Test: Mit dem Open U.P.P.E.R. hatten wir ein extrem leichtes und sehr edles Gravelbike im Test – ausgestattet mit Komponenten von Easton, denen das Rad als Showbike dient. Das U.P.P.E.R. zeigt, dass Kompromisse zwischen Rennrad und Gravel möglich sind und eine Menge Spaß bereiten können.
Open U.P.P.E.R.: Die Fakten
Rahmenmaterial: Carbon
Laufradgröße(n): 700c (650b kompatibel)
Maximale Reifenfreiheit: 40mm (700c) / 2,1″ (650b)

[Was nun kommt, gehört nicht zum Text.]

/-! ## The commands that halt -/

/-- Every command but INIT and ENABLE leaves the block running or halted as it was. -/
theorem exec_halted (hinit : i ≠ .init) (henable : i ≠ .enable) (he : exec i s = .next t) : t.halted = s.halted := by
  have hi := (instant_silent s.enterForeground).halted
  cases i with
  | read r n =>
    cases he; dsimp only
    split
    · rfl
    · split <;> exact busRead_halted _ _ _
  | write r v => cases he; exact busWrite_halted _ _ _
  | setaddr b => cases he; rfl
  | init => exact absurd rfl hinit
  | enable => exact absurd rfl henable
  | sleep => cases he; exact (armWake_silent _).halted.trans (applySoft_halted _ _)
  | readInstant =>
    cases he; dsimp only
    split <;> exact hi
  | wakeupCheck =>
    cases he
    split
    case _ => rfl
    case _ => exact hi
    all_goals rfl
  | eventFlags =>
    rw [exec_eventFlags] at he
    cases he
    exact (poll_pollOnly s).halted
  | eventsClear => cases he; rfl

/-- A command begun in `s` was ended in `t` by `raise Fatal(code)`, under the parameters of `s` (R252). -/
def EndsFatally (code : Nat) (s t : State) : Prop := ∃ x : State, x.cfg = s.cfg ∧ t = x.raiseFatal code

theorem EndsFatally.registers {code : Nat} (h : EndsFatally code s t) :
    t.fatalComponent = s.cfg.componentId ∧ t.fatalCode = code ∧ t.ctx = .idle := by
  obtain ⟨x, hcfg, rfl⟩ := h
  exact ⟨congrArg Params.componentId hcfg, rfl, rfl⟩

/-- The check of an identity byte halts only on a mismatch (R253). -/
theorem checkIdentity_probe_of_halts (hh : s.halted = false) (ht : (checkIdentity v (probe a s).2).halted = true) :
    checkIdentity v (probe a s).2 = (probe a s).2.raiseFatal s.cfg.fatalIdentity := by
  refine checkIdentity_probe_of_ne fun hv => ?_
  rw [checkIdentity_probe_of_eq hv, State.respond_halted, (probe_silent a s).halted, hh] at ht
  exact Bool.noConfusion ht

theorem initBody_endsFatally (hh : s.halted = false) (ht : (initBody s).halted = true) :
    EndsFatally s.cfg.fatalDiscovery s (initBody s) ∨ EndsFatally s.cfg.fatalIdentity s (initBody s) := by
  have hcfg : (probe s.cfg.addrSecondary s.primaryProbed).2.cfg = s.cfg := by rw [probe_cfg, primaryProbed_cfg]
  have hprobed : s.primaryProbed.halted = false := (probe_silent _ s).halted.trans hh
  by_cases h : s.ReadAcked 0 1
  · rw [initBody_of_primary h] at ht ⊢
    exact .inr ⟨_, probe_cfg _ _, checkIdentity_probe_of_halts hh ht⟩
  · by_cases hu : s.primaryProbed.ReadAcked 0 1
    · rw [initBody_of_secondary h hu] at ht ⊢
      exact .inr ⟨_, hcfg, by rw [checkIdentity_probe_of_halts hprobed ht, primaryProbed_cfg]⟩
    · exact .inl ⟨_, hcfg, initBody_of_neither h hu⟩

theorem exec_init_endsFatally (he : exec .init s = .next t) (hh : s.halted = false) (ht : t.halted = true) :
    EndsFatally s.cfg.fatalDiscovery s t ∨ EndsFatally s.cfg.fatalIdentity s t := by
  cases hself : s.cfg.selfTest with
  | true => exact nomatch he.symm.trans (initWithSelfTestIsRefused s hself)
  | false =>
    cases he.symm.trans (exec_init_eq hself)
    exact initBody_endsFatally (s := s.enterForeground) hh ht

theorem exec_enable_endsFatally (he : exec .enable s = .next t) (hh : s.halted = false) (ht : t.halted = true) :
    EndsFatally s.cfg.fatalConfig s t := by
  have hframe := (enableSoft_transportOnly s).trans (applyHard_transportOnly s.cfg.activeHard _)
  cases hw : (applyHard s.cfg.activeHard s.enableSoft).1 with
  | true =>
    rw [exec_enable_eq, if_pos hw] at he
    cases he
    exact nomatch ht.symm.trans (hframe.halted.trans hh)
  | false =>
    cases he.symm.trans (exec_enable_failed hw)
    exact ⟨_, hframe.cfg, rfl⟩

/-- A command that halts a running block was INIT or ENABLE, ended by one of its own causes. -/
theorem exec_endsFatally (he : exec i s = .next t) (hh : s.halted = false) (ht : t.halted = true) :
    ∃ code, EndsFatally code s t ∧ ((i = .init ∧ (code = s.cfg.fatalDiscovery ∨ code = s.cfg.fatalIdentity)) ∨
      (i = .enable ∧ code = s.cfg.fatalConfig)) := by
  by_cases hinit : i = .init
  · subst hinit
    obtain hfatal | hfatal := exec_init_endsFatally he hh ht
    · exact ⟨_, hfatal, .inl ⟨rfl, .inl rfl⟩⟩
    · exact ⟨_, hfatal, .inl ⟨rfl, .inr rfl⟩⟩
  by_cases henable : i = .enable
  · subst henable
    exact ⟨_, exec_enable_endsFatally he hh ht, .inr ⟨rfl, rfl⟩⟩
  · exact nomatch ht.symm.trans ((exec_halted hinit henable he).trans hh)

Achsmaß (v/h): 12×100 / 142×12
Schutzblechösen: Nein
Gepäckträgerösen (v/h): Nein
Flaschenhalter: Unterrohr oben, Unterrohr unten, Sitzrohr
Sonstiges: Ösen Oberrohr
Gewicht Laufräder v/h/gesamt (mit Reifen und Bremsscheiben): 1.380g / 1.506g / 2.886g
Gewicht Komplettrad ohne Pedale (Größe M): 7,7kg
Preis: ca. 8.000 Euro
Es ist noch nicht einmal ein Jahrzehnt her, dass der Hersteller Open Cycle das Licht der Welt erblickte – quasi ein Wimpernschlag in der langen und traditionsreichen Fahrradwelt. So ein echter Newcomer ist Open aber dann doch nicht; Name, Marke und Modelle natürlich schon, doch die beiden Gründer, Andy Kessler und Gerard Vroomen bringen langjährige Branchenerfahrung mit. Andy Kessler war unter anderem sieben Jahre CEO bei BMC, Gerard Vroomen einer der beiden Gründer von Cérvelo – an Know How mangelt es also definitiv nicht. Der Antrieb, um Open aus den Angeln zu heben war, wieder zu den Wurzeln zurückzukehren, weg vom Big Business. Wie sie selbst so schön sagen, ist ihre oberste Maxime, Räder zu bauen, die sie so auch selbst fahren würden. Dabei zielen sie mit ihrem Portfolio und ihrem Ansatz klar auf Liebhaber und Custom-Bike Fans – kein Open wird als Komplettrad angeboten, es gibt ausschließlich Rahmensets. Ebenso wird auf auffällige Designs verzichtet, stattdessen sind die Rahmen auch als RTP (ready-to-paint) erhältlich – also in nacktem Carbon, so dass die Käufer selbst über das Design entscheiden können.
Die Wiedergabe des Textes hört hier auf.